-- ==== Sys2Proof/WellFormed.lean ====
section
/-! DEFINITION. Which instruction terms a word of the encoding can hold: every field in the range of its bits (R48 to R56), and every test of R64 passed. -/

namespace Sys2Proof

open Sys2Proof.Machine

/-- Guard fields within their four bits. -/
def Guard.fits (g : Guard) : Bool := decide (g.p < 8)

/-- A word that is the sign extension of its low `n` bits. -/
def fitsSigned (n : Nat) (w : Word) : Bool := decide (sext64 n w.toNat = w)

/-- R48: RRR fields within their bits. -/
def RRR.fits (f : RRR) : Bool := f.g.fits && decide (f.d < 256) && decide (f.a < 256) && decide (f.b < 256) && decide (f.c < 256) && decide (f.fn < 8)
/-- R49: RI fields within their bits; with a literal the immediate field is zero. -/
def RI.fits (slot : Bool) (f : RI) : Bool :=
  decide (f.d < 256) && decide (f.a < 256) && (if f.lit.isSome then decide (f.imm = 0) else fitsSigned (if slot then 31 else 33) f.imm)
/-- R50: CV fields within their bits. -/
def CV.fits (f : CV) : Bool := f.g.fits && decide (f.d < 256) && decide (f.a < 256) && decide (f.sfmt < 8) && decide (f.dfmt < 8)
/-- R51: MEM fields within their bits. -/
def MEM.fits (slot : Bool) (f : MEM) : Bool :=
  f.g.fits && decide (f.d < 256) && decide (f.a < 256) && decide (f.b < 256) && decide (f.c < 256) && fitsSigned (if slot then 15 else 17) f.off
/-- R52: ATM fields within their bits. -/
def ATM.fits (f : ATM) : Bool :=
  f.g.fits && decide (f.d < 256) && decide (f.a < 256) && decide (f.b < 256) && decide (f.c < 256) && decide (f.atop < 32) && fitsSigned 10 f.off
/-- R53: BR fields within their bits. -/
def BR.fits (f : BR) : Bool := decide (f.d < 256) && fitsSigned 41 f.off
/-- R54: SR fields within their bits. -/
def SR.fits (f : SR) : Bool := decide (f.d < 256) && decide (f.a < 256) && decide (f.sel < 256)
/-- R55: EN fields within their bits. -/
def EN.fits (f : EN) : Bool :=
  decide (f.ncons < 4) && decide (f.kout < 32) && decide (f.a < 256) && decide (f.b < 256) && decide (f.c < 256) && decide (f.ka < 32) && decide (f.kb < 32) && decide (f.kc < 32)
/-- R56: LP fields within their bits. -/
def LP.fits (f : LP) : Bool := decide (f.d < 256) && decide (f.a < 256) && decide (f.b < 256) && decide (f.len < 32768)

/-- Whether the fields of an instruction fit the bits of its word; `slot` for an operation word of a bundle. A step that is no instruction has no word. -/
def Instr.fits (slot : Bool) (i : Instr) : Bool :=
  match i with
  | .sadd f | .ssub f | .smul f | .smulh f | .sdiv f | .srem f | .smin f | .smax f | .sand f | .sor f | .sxor f | .sandn f | .sshl f | .sshr f | .ssar f | .srot f
  | .sabs f | .sclz f | .spopc f | .smov f | .sext f | .sbfx f | .sbfi f | .scmp f | .ssel f | .sfadd f | .sfmul f | .sffma f | .sfcmp f
  | .jmpx f | .ret f | .endThread f | .nop f | .tret f | .tretPark f | .remap f
  | .vadd f | .vsub f | .vmul f | .vmulh f | .vmin f | .vmax f | .vmad f | .vand f | .vor f | .vxor f | .vandn f | .vshl f | .vshr f | .vsar f
  | .vabs f | .vclz f | .vpopc f | .vmov f | .vbfx f | .vbfi f | .vcmp f | .vsel f | .vaddc f
  | .vfadd f | .vfsub f | .vfmul f | .vffma f | .vfmin f | .vfmax f | .vfcmp f | .vrcp f | .vsqrt f | .vrsq f | .vexp2 f | .vlog2 f | .vsin f | .vcos f | .vfclass f
  | .plog f | .pmov f | .pcnt f | .vshf f | .vshfi f | .vbcast f | .vrfl f | .vwlane f | .vballot f | .vvote f | .vred f | .vscan f | .join f | .wend f | .waitv f
  | .xmodeB f | .xmodeBMx f | .xmodeS f | .xmov f | .xbcast f | .lexit f => f.fits
  | .sli f | .trap f | .mark f | .brk f => f.fits slot
  | .sfcvt f | .vcvt f => f.fits
  | .jmp f | .jc f | .call f | .brv f => f.fits
  | .callx f | .sld f | .sst f | .vunpk f | .vpack f | .vld f | .vst f | .lds f | .sts f | .stm f | .vlds f | .fence f | .align f | .prefetch f | .discard f | .pin f | .unpin f => f.fits slot
  | .vatom f | .satom f => f.fits
  | .sread f | .swrite f => f.fits
  | .trec f | .tcopy f | .kwait f | .kjoin f | .gset f | .garr f | .gwait f | .gsync f | .yield f | .fset f | .mbld f | .mma f | .mclr f | .mst f | .mlat f | .jld f
  | .treg f | .tdrop f | .tfind f | .tmove f | .solicit f | .answer f | .cwait f | .post f | .rnext f | .qbind f | .creduce f => f.fits
  | .loop f => f.fits
  | _ => false

/-- A well-formed instruction where `env` says it stands: its fields fit and every test of R64 passes. -/
def Instr.wfIn (env : DecEnv) (i : Instr) : Bool := i.fits env.slot.isSome && decide (check env i = none)

/-- A well-formed instruction of native SIMT code, for a wave of 256 registers a lane. -/
def Instr.wf (i : Instr) : Bool := i.wfIn {}

end Sys2Proof
end

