/-- R175: the fields of the executing lanes as one number, and the mask of their bits (log 16, DESIGN CHOICE). -/
def packFields (e : Env) (f : MEM) : Nat × Nat :=
  e.lanes.foldl (fun t l => (t.1 + bits (e.rdV f.d l) 0 (f.c + 1) * 2 ^ ((f.c + 1) * e.laneNo l), t.2 + (2 ^ (f.c + 1) - 1) * 2 ^ ((f.c + 1) * e.laneNo l))) (0, 0)

/-- R175, R176: the stream store; what it rewrites is read later, since the rewrite is not atomic (log 16, DESIGN CHOICE). -/
def bodyVpack (f : MEM) (e : Env) (s : State) : Res :=
  let n := streamSpan e f
  let p := packFields e f
  match checkSpad s e.v .store (streamAddr e f) n with
  | .error x => .trap s (x.trap .store 0)
  | .ok bs => .done s { accs := [{ kind := .pack (leBytes n p.1) (leBytes n p.2) [], va := streamAddr e f, n := n, unit := 1, flat := false, bytes := withGran false (streamAddr e f) bs }] }
/-- `vpack` (R175). -/
def execVpack (f : MEM) (s : State) : Out := issue (.vpack f) (bodyVpack f) s

/-- R215, R269: the cores of the quad that hold the cohort's allocation, with its size. -/
def stmTargets (s : State) (v : Wave) : List (Nat × Nat) := (tblGet {} s.cohorts v.cohort).spad.map (fun e => (e.1, e.2.size))

/-- R269: the elements of a multicast store by window offset. -/
def stmElems (e : Env) (f : MEM) : List (Nat × Nat × List Byte) := e.lanes.map (fun l => (l, f.off.toNat + e.laneNo l * 2 ^ cWid f.c, laneData e f.d l (cWid f.c)))

/-- R215, R269: whether an element of a multicast store may be written. -/
def stmOk (e : Env) (f : MEM) (x : Nat × Nat × List Byte) : Bool :=
  decide (x.2.1 + x.2.2.length ≤ 4096) && decide (4096 * (f.a + 1) ≤ e.v.kernel.spad)

/-- R239: the scratchpad address of a window byte on the issuing core. -/
def stmAddr (e : Env) (f : MEM) (off : Nat) : Nat := e.v.core % 4 * 2 ^ 19 + 4096 * f.a + off

/-- R239, R261, R269: the store of one target core; each byte is in the granule of its address on the issuing core. -/
def stmAcc (e : Env) (f : MEM) (core : Nat) : Acc :=
  let w := stmElems e f
  { kind := .store ((w.map (fun x => x.2.2)).flatten), flat := false, va := stmAddr e f f.off.toNat, n := 32 * 2 ^ cWid f.c, unit := if unitOf f.off.toNat (2 ^ cWid f.c) = 0 then 2 ^ cWid f.c else 1,
    bytes := (w.map (fun x => (List.range x.2.2.length).map (fun i => { at_ := .spad e.v.cohort core (4096 * f.a + x.2.1 + i), gran := granNo false (stmAddr e f (x.2.1 + i)) }))).flatten }

/-- R215, R269: the multicast store. -/
def bodyStm (f : MEM) (e : Env) (s : State) : Res :=
  match (stmElems e f).find? (fun x => !(stmOk e f x)) with
  | some x => .trap s ({ cause := .protection, addr := 4096 * f.a + x.2.1, reason := 2 : MemFault }.trap .store x.1)
  | none => .done s { accs := if (stmElems e f).isEmpty then [] else (stmTargets s e.v).map (fun c => stmAcc e f c.1) }
/-- `stm` (R269). -/
def execStm (f : MEM) (s : State) : Out := issue (.stm f) (bodyStm f) s

/-- R273: the address of a lane's atomic. -/
def vatomAddr (e : Env) (f : ATM) (l : Nat) : Nat :=
  if cSgn f.c then (BitVec.ofNat 64 (e.rdV f.a l) + f.off).toNat else (BitVec.ofNat 64 (e.rdVec false 64 f.a l) + f.off).toNat

/-- R272, R273: the per-lane atomics. -/
def bodyVatom (f : ATM) (e : Env) (s : State) : Res :=
  let n := 2 ^ cWid f.c
  memForm e s (!(cSgn f.c)) .atomic (cOrd f.c) (cScope f.c) (e.lanes.map (fun l =>
    { lane := l, va := vatomAddr e f l, n := n,
      kind := .atomic f.atop (BitVec.ofNat 64 (e.rdVec false (8 * n) f.b l)) (if f.atop = 1 then BitVec.ofNat 64 (e.rdV (f.b + 1) l) else 0) (laneParts f.d l (cWid f.c) false) }))
/-- `vatom` (R273). -/
def execVatom (f : ATM) (s : State) : Out := issue (.vatom f) (bodyVatom f) s

/-- R272, R274: the scalar atomic; a 32-bit result of `.smin` and `.smax` comes sign-extended. -/
def bodySatom (f : ATM) (e : Env) (s : State) : Res :=
  let n := 2 ^ cWid f.c
  memForm e s (!(cSgn f.c)) .atomic (cOrd f.c) (cScope f.c)
    [{ va := (e.rdS f.a + f.off).toNat, n := n,
       kind := .atomic f.atop (e.rdS f.b) (if f.atop = 1 then e.rdS (f.b + 1) else 0) (scalarParts (e.dstS f.d) n (decide (n = 4) && decide (f.atop = 6 ∨ f.atop = 7))) }]
/-- `satom` (R274). -/
def execSatom (f : ATM) (s : State) : Out := issue (.satom f) (bodySatom f) s

/-- R249 to R252, R257, R277, R398, R403: a marker in both queues; one that nothing holds has its effect at once; in a bundle the thread's scratchpad accesses hold it, and in a pure region the commit. -/
def marker (e : Env) (s : State) (a0 : Acc) : Res :=
  match relTrap e (decide (a0.kind = .align) || isRel a0.ord) with
  | some t => takeFailed s e.w t
  | none =>
    let later := inRegion e || !(e.slot.isNone || e.v.landedBefore e.now)
    let a1 : Acc := { a0 with issue := e.v.nextAcc, gated := inRegion e }
    let a := if later then a1 else beginRelease s e.die e.v.accs a1
    if !later && markerDone s e.die a e.v.accs then .done (if a.kind = .fence then acqDrop s e.core a else s) {} else .done s { accs := [a] }

/-- R249, R277: `align`. -/
def bodyAlign (_ : MEM) (e : Env) (s : State) : Res := marker e s { kind := .align }
/-- `align` (R277). -/
def execAlign (f : MEM) (s : State) : Out := issue (.align f) (bodyAlign f) s
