-- ==== Sys2Proof/Machine/Engines.lean ====
section
/-! DEFINITION. Tokens, the copy engine's queue and its instructions: `trec`, `tcopy`, `kwait`, `kjoin`, `garr`, `yield`, `vlds` (R270, R271, R291 to R316). -/

namespace Sys2Proof.Machine

/-- R304: bits of TINFO of ENGINE_FAULT for a memory fault, LANE zero. -/
def engineInfo (engine : Nat) (f : MemFault) (k : Kind) : Word :=
  BitVec.ofNat 64 ((if f.cause = .page then 0 else 1) * 2 ^ 24 + engine * 2 ^ 21 + f.info k 0 % 2 ^ 13 / 32 * 32)

/-- R304: TINFO with INHERITED set. -/
def inherit (info : Word) : Word := info ||| BitVec.ofNat 64 (2 ^ 32)

/-- R304: TINFO as reported for a token. -/
def tokenInfo (k : Nat) (info : Word) : Word := (info &&& ~~~(BitVec.ofNat 64 (31 * 2 ^ 16))) ||| BitVec.ofNat 64 (k % 32 * 2 ^ 16)

/-- The later of two failures of one token. -/
def laterBad (a b : Option (Nat × Word × Word)) : Option (Nat × Word × Word) :=
  match a, b with
  | some x, some y => if x.1 ≤ y.1 then some y else some x
  | some x, none => some x
  | none, b => b

/-- R305: a token after one of its producers has completed; `more` while another has not. -/
def Token.after (t : Token) (more : Bool) (bad : Option (Nat × Word × Word)) : Token :=
  match t with
  | .pending b =>
    let b1 := laterBad b bad
    if more then .pending b1 else match b1 with
      | some (_, a, i) => .failed a i
      | none => .done
  | t => t

/-- R306: a consumed token after one of its producers has completed. -/
def Dep.after (d : Dep) (k : Nat) (bad : Option (Nat × Word × Word)) : Dep :=
  if k ∈ d.ops then { d with ops := d.ops.filter (· ≠ k), bad := laterBad d.bad bad } else d

/-- R305, R306: the engine instruction numbered k completes, failed or not: its token, and those that wait for it. -/
def engDone (s : State) (k : Nat) (fault : Option (Word × Word)) : State :=
  match tblFind s.eng k with
  | none => s
  | some o =>
    let bad := fault.map (fun f => (k, f.1, f.2))
    let rest := (tblErase s.eng k).map (fun e => (e.1, { e.2 with deps := e.2.deps.map (·.after k bad) }))
    let s1 := { s with eng := rest }
    match o.out with
    | none => s1
    | some t => modWave s1 o.wave (fun v => v.setTok t ((v.tok t).after (rest.any (fun e => decide (e.2.wave = o.wave) && decide (e.2.out = some t))) bad))

/-- An engine instruction changed. -/
def modEng (s : State) (k : Nat) (f : EngOp → EngOp) : State := { s with eng := tblMod s.eng k f }

/-- The answers of peers and of the host that an engine instruction still waits for. -/
def EPay.waits (p : EPay) : List Nat :=
  match p with
  | .tcopy _ _ _ _ _ w | .vlds _ _ _ w => w
  | .mx m => m.wait
  | .coll d => d.wait
  | _ => []

/-- R303: whether an engine instruction has failed and moves no further byte; one stalled in a gap has not. -/
def EngOp.failing (o : EngOp) : Bool := o.fault.isSome && o.gap.isNone

/-- R304: of two failures of one instruction the one at the lower address. -/
def lowerBad (a b : Word × Word) : Word × Word := if b.1.toNat < a.1.toNat then b else a

/-- R303, R304: an engine instruction that has failed completes once no answer to it is outstanding (log 79, DEDUCED). -/
def engEnd (s : State) (k : Nat) : State :=
  match tblFind s.eng k with
  | some o => if o.failing && o.pay.waits.isEmpty then engDone s k o.fault else s
  | none => s

/-- R303, R304: an engine instruction fails: it reports the lowest of its faults, those that answers still to come bring among them (log 79, DEDUCED). -/
def engFail (s : State) (k : Nat) (f : Word × Word) : State :=
  engEnd (modEng s k (fun o => { o with gap := none, fault := some (match o.fault, o.gap with | some g, none => lowerBad g f | _, _ => f) })) k
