/-- R330: the bits stored for an element. -/
def mstElem (t : Ty) (f : NFmt) (mode x : Nat) : Nat :=
  match t with
  | .f32 => x
  | .fq => (toNarrow f mode (decodeF (fmtOf .f32 .f32) x)).1
  | t => (deliverF (fmtOf t t) mode false (decodeF (fmtOf .f32 .f32) x)).1

/-- R330: the number of a stored row. -/
def mstRow (t : Ty) (f : NFmt) (mode row : Nat) : Nat :=
  (List.range 128).foldl (fun a n => a + 2 ^ (mstWidth t f * n) * mstElem t f mode (bits row (32 * n) 32)) 0

/-- R330: the state after an `mst` of an accumulator. -/
def mstEffect (s : State) (o : EngOp) (v : Wave) (m : MxOp) (acc : List Nat) : State :=
  let f := nfmtOf m.fa
  let t := (mstTy m.c.toNat m.fa).getD .f32
  let c := mstWidth t f
  (mstSpans m c).zipIdx.foldl (fun x sp =>
    match spadPlaces s v sp.1.1 sp.1.2 with
    | none => x
    | some ps =>
      let y := (ps.zip (leBytes (16 * c) (mstRow t f (mstMode m.c.toNat) (acc.getD sp.2 0)))).foldl (fun z p => spadStore z p.1 p.2) x
      matchAccess y { ctx := o.ctx, core := v.core, init := 65, kind := 1, places := ps }) s

/-- The element format T of a buffer. -/
def bufFmt (f16 : Bool) : FFmt := if f16 then fmtOf .f16 .f16 else fmtOf .bf16 .bf16

/-- Element d of a row of a projection buffer. -/
def projVal (f16 : Bool) (row d : Nat) : FVal := decodeF (bufFmt f16) (bits row (16 * d) 16)

/-- R333, R334: one row of 16 elements of T, from the exact sums; a poisoned source row gives canonical NaNs. -/
def mlatRow (m : MxOp) (proj : List Nat) (src : Nat × Bool) : Nat :=
  let d := m.c.toNat
  let ty := (mxTy (bits d 5 4)).getD .f16
  let T := bufFmt m.f16
  (List.range 16).foldl (fun t i =>
    let y := if src.2 then T.nan
      else if bitAt m.ctl 7 then roundOnce T (dotVal (mxElems ty (nfmtOf m.fa) src.1 128) ((List.range 128).map (projVal m.f16 (proj.getD (16 * bits d 0 5 + i) 0))))
      else roundOnce T (dotVal (mxElems ty (nfmtOf m.fa) src.1 m.rank) ((proj.take m.rank).map (fun w => projVal m.f16 w (16 * bits d 0 5 + i))))
    t + 2 ^ (16 * i) * y) 0

/-- R333, R334: the tile that `mlat` writes. -/
def mlatResult (s : State) (v : Wave) (m : MxOp) (proj : List Nat) : List Nat :=
  let p := proj ++ List.replicate (512 - proj.length) 0
  (mlatSpans m).map (fun x => mlatRow m p (spadRow s v x.1 x.2))

/-- R337: a row of loaded bytes where one is poisoned: canonical NaNs of T in a buffer; in a station canonical NaNs of every type that reads it, as bytes free (log 36, DEDUCED). -/
def poisonRow (s : State) (m : MxOp) (a : Nat) : Nat :=
  if m.k = 5 then (List.range 128).foldl (fun t i => t + 2 ^ (16 * i) * (bufFmt m.f16).nan) 0 else 2 ^ 256 + free s (2 ^ 41 + a) % 2 ^ 256

/-- The rows that a load from scratchpad writes (log 36, DEDUCED). -/
def loadRows (s : State) (v : Wave) (m : MxOp) (n : Nat) (as : List Nat) : List Nat :=
  as.map (fun a => let r := spadRow s v a n; if r.2 then poisonRow s m a else r.1)

/-- R302, R327, R337, R447: the rows of a load from the flat space, each translated and checked (log 36, DEDUCED). -/
def flatRows (s : State) (core ctx n : Nat) (as : List Nat) : List (Except MemFault (List AByte)) := as.map (fun a => ownChecked s ctx a (checkFlat s (walkView s core ctx) ctx .load a n 0))

/-- R337: the faults of the rows (log 36, DEDUCED). -/
def rowFaults (l : List (Except MemFault (List AByte))) : List MemFault := l.filterMap (fun r => match r with | .error f => some f | .ok _ => none)

/-- The bytes of the rows. -/
def rowBytes (l : List (Except MemFault (List AByte))) : List (List AByte) := l.map (fun r => match r with | .ok bs => bs | .error _ => [])

/-- R245, R327, R331: the number a row of flat bytes holds; bytes of the peer or host window are those that it has sent. -/
def flatRow (s : State) (die : Nat) (m : MxOp) (r : Nat) (bs : List AByte) : Nat :=
  leNat (bs.zipIdx.map (fun b => if b.1.at_.isAway then tblGet 0 m.peer (256 * r + b.2) else (engByte s die b.1 0).1))

/-- The runs of peer bytes of the rows: the place of the first, its address, the length. -/
def rowRuns (l : List (List AByte)) : List (Nat × Nat × Nat) := (l.zipIdx.map (fun x => (peerRuns x.1 0).map (fun r => (256 * x.2 + r.1, r.2.1, r.2.2)))).flatten

/-- The sources of `mbld` and `jld`, with the bytes of each. -/
def loadAddrs (m : MxOp) : List Nat × Nat := if m.k = 5 then ((List.range m.rank).map (jldAddr m), 256) else ((List.range 128).map (mbldAddr m), 32)

/-- The piece a matrix instruction writes. -/
def MxOp.target (m : MxOp) : Nat := m.writes.headD 0

/-- A piece of a core written by a work; rows that are not given keep what they hold, which is free where other work left it (log 35, DEDUCED). -/
def setPiece (s : State) (core work p : Nat) (l : List Nat) : State :=
  let old := mxFound s core work (free s) p
  modCore s core (fun c => { c with mx := { c.mx.setPiece p (l ++ old.drop l.length) with by_ := tblPut c.mx.by_ p work } })

/-- R329: a piece of a core cleared. -/
def clearPiece (s : State) (core work p : Nat) : State := modCore s core (fun c => { c with mx := { c.mx.setPiece p [] with by_ := tblPut c.mx.by_ p work } })

/-- R335: a matrix instruction that has had its effect: in a bundle its token waits for a second step, within the bound. -/
def mxDone (s : State) (k : Nat) (m : MxOp) : State :=
  if m.inp.isSome then modEng s k (fun o => { o with pay := .mx { m with landed := true } }) else engDone s k none

/-- R191, R192: a tile computed: written now, or in a bundle by the second step. -/
def mxTile (s : State) (core work k : Nat) (m : MxOp) (l : List Nat) : State :=
  if m.inp.isSome then modEng s k (fun o => { o with pay := .mx { m with landed := true, res := some l } }) else mxDone (setPiece s core work m.target l) k m

/-- R416: the scratchpad an engine read, seen at its target. -/
def spansSeen (s : State) (o : EngOp) (v : Wave) (l : List (Nat × Nat)) : State :=
  l.foldl (fun t x => matchAccess t { ctx := o.ctx, core := v.core, init := 65, kind := 0, places := (spadPlaces s v x.1 x.2).getD [] }) s

/-- R304: the engine that a failed `mbld` or `jld` names. -/
def MxOp.engine (m : MxOp) : Nat := if m.k = 5 then 2 else 1

/-- R337: a `mbld` or `jld` fails, and its target is unspecified. -/
def loadFailed (s : State) (k core work : Nat) (m : MxOp) (f : Word × Word) : State := engFail (setPiece s core work m.target (freePiece (free s) m.target)) k f

/-- R303, R337: an engine instruction fails with what it has met. -/
def opFailed (s : State) (k : Nat) (o : EngOp) (f : Word × Word) : State :=
  match o.pay, waveAt s o.wave with
  | .mx m, some v => loadFailed s k (physCore s v.core) v.work m f
  | _, _ => engFail s k f

/-- R245, R327, R331: the bytes of the peer window that a `mbld` or `jld` reads are asked for. -/
def loadAsk (s : State) (k : Nat) (o : EngOp) (v : Wave) (m : MxOp) (runs : List (Nat × Nat × Nat)) : State :=
  let s1 := runs.foldl (fun t r => sendFrame t 1 o.ctx (peerRank r.2.1) (peerOff r.2.1) v.core [] { size := r.2.2 } (.eng k r.1 r.2.2)) s
  modEng s1 k (fun o => { o with pay := .mx { m with asked := true, wait := runs.map (·.1) } })

/-- R327, R331, R337: `mbld` or `jld` completes, stalls in a gap or fails with the lowest of its faults; a failure leaves the target unspecified. -/
def loadEffect (s : State) (k : Nat) (o : EngOp) (v : Wave) (m : MxOp) : State :=
  let core := physCore s v.core
  let (as, n) := loadAddrs m
  if bitAt m.ctl 2 then
    let rows := flatRows s core o.ctx n as
    match rowFaults rows with
    | f :: r =>
      if f.isGap then engGap s k o v.core 65 .load f (faultWords m.engine (lowestFault f r) .load)
      else loadFailed s k core v.work m (faultWords m.engine (lowestFault f r) .load)
    | [] =>
      let l := rowBytes rows
      if !m.asked && !(rowRuns l).isEmpty then loadAsk s k o v m (rowRuns l)
      else
        let s1 := l.foldl (fun t bs => engSeen (engFill t (dieOf v.core) bs) o.ctx v.core 65 0 (bs.map (·.at_))) (as.foldl (fun t a => walkServed t core o.ctx a 0) s)
        mxTile s1 core v.work k m (l.zipIdx.map (fun x => flatRow s (dieOf v.core) m x.2 x.1))
  else mxTile (spansSeen s o v (as.map (fun a => (a, n)))) core v.work k m (loadRows s v m n as)

/-- What a matrix instruction reads of the matrix state when it has its effect: in a bundle what it read at issue, but for the accumulator of an `mma`. -/
def mxInputs (s : State) (core work : Nat) (m : MxOp) : MxIn :=
  match m.inp with
  | some i => i
  | none =>
    let rd (lo hi : Nat) : List Nat := match m.reads.find? (fun p => decide (lo ≤ p) && decide (p < hi)) with
      | some p => mxRead s core work [] (free s) p
      | none => []
    { acc := rd 0 8, station := rd 8 16, stage := rd 16 24, proj := rd 24 32 }

/-- R327 to R334: the effect of a matrix instruction. -/
def mxEffect (s : State) (k : Nat) (o : EngOp) (v : Wave) (m : MxOp) : State :=
  let core := physCore s v.core
  let i := mxInputs s core v.work m
  match m.k with
  | 1 => mxDone (setPiece (spansSeen s o v (mmaSpans m)) core v.work m.target (mmaResult s v m (mxFound s core v.work (free s) m.target) i.station i.stage)) k m
  | 2 => mxDone (clearPiece s core v.work m.target) k m
  | 3 => mxDone (mstEffect s o v m i.acc) k m
  | 4 => mxTile (spansSeen s o v (mlatSpans m)) core v.work k m (mlatResult s v m i.proj)
  | _ => loadEffect s k o v m

/-- R328, R336: whether no earlier instruction still has to write the accumulator. -/
def mxTurn (s : State) (k : Nat) (o : EngOp) (m : MxOp) : Bool :=
  s.eng.all (fun e => !(decide (e.1 < k) && decide (e.2.core = o.core) && (match e.2.pay with
    | .mx x => !x.landed && decide (x.target < 8) && decide (x.k = 1 ∨ x.k = 2) && decide (m.target = x.target) && decide (m.k = 1 ∨ m.k = 2)
    | _ => false)))

/-- R303, R336: whether a stall holds a matrix instruction: in a bundle only a `jld` is held, by any earlier one. -/
def mxStalled (s : State) (k : Nat) (o : EngOp) (m : MxOp) : Bool :=
  if m.inp.isNone then stalled s k o else decide (m.k = 5) && s.eng.any (fun e => decide (e.1 < k) && decide (e.2.wave = o.wave) && e.2.gap.isSome)

/-- R245, R327: whether a load of the engine still waits for bytes of a peer, or for stores of its die to a line it reads. -/
def loadWaits (s : State) (o : EngOp) (v : Wave) (m : MxOp) : Bool :=
  (decide (m.k = 0 ∨ m.k = 5) && bitAt m.ctl 2)
    && (!m.wait.isEmpty || (rowBytes (flatRows s (physCore s v.core) o.ctx (loadAddrs m).2 (loadAddrs m).1)).any (fun l => l.any (missWaits s (dieOf v.core))))

/-- R336: whether a matrix instruction reads scratchpad. -/
def MxOp.spad (m : MxOp) : Bool := match m.k with | 0 | 5 => !(bitAt m.ctl 2) | 1 | 4 => true | _ => false

/-- R193, R336: the cycle in which the next step of a bundle's matrix instruction is due: its scratchpad is read within 16 cycles, its target written within its bound, which a `jld` has not. -/
def mxDue (o : EngOp) (m : MxOp) : Option Nat :=
  if m.landed then (if m.k = 5 then none else some m.due)
  else if m.spad then some (if m.k = 5 then o.issue + 16 else min m.due (o.issue + 16))
  else if m.k = 5 then none else some m.due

# Work order
Send back an exact copy of only the lines from the line with "registers a lane. -/" up to and including the line with "def packFields (e" in the data above.

# Response for this exercise
/-- A well-formed instruction of native SIMT code, for a wave of 256 registers a lane. -/
def Instr.wf (i : Instr) : Bool := i.wfIn {}

end Sys2Proof
end

/-- R175: the fields of the executing lanes as one number, and the mask of their bits (log 16, DESIGN CHOICE). -/
def packFields (e : Env) (f : MEM) : Nat × Nat :=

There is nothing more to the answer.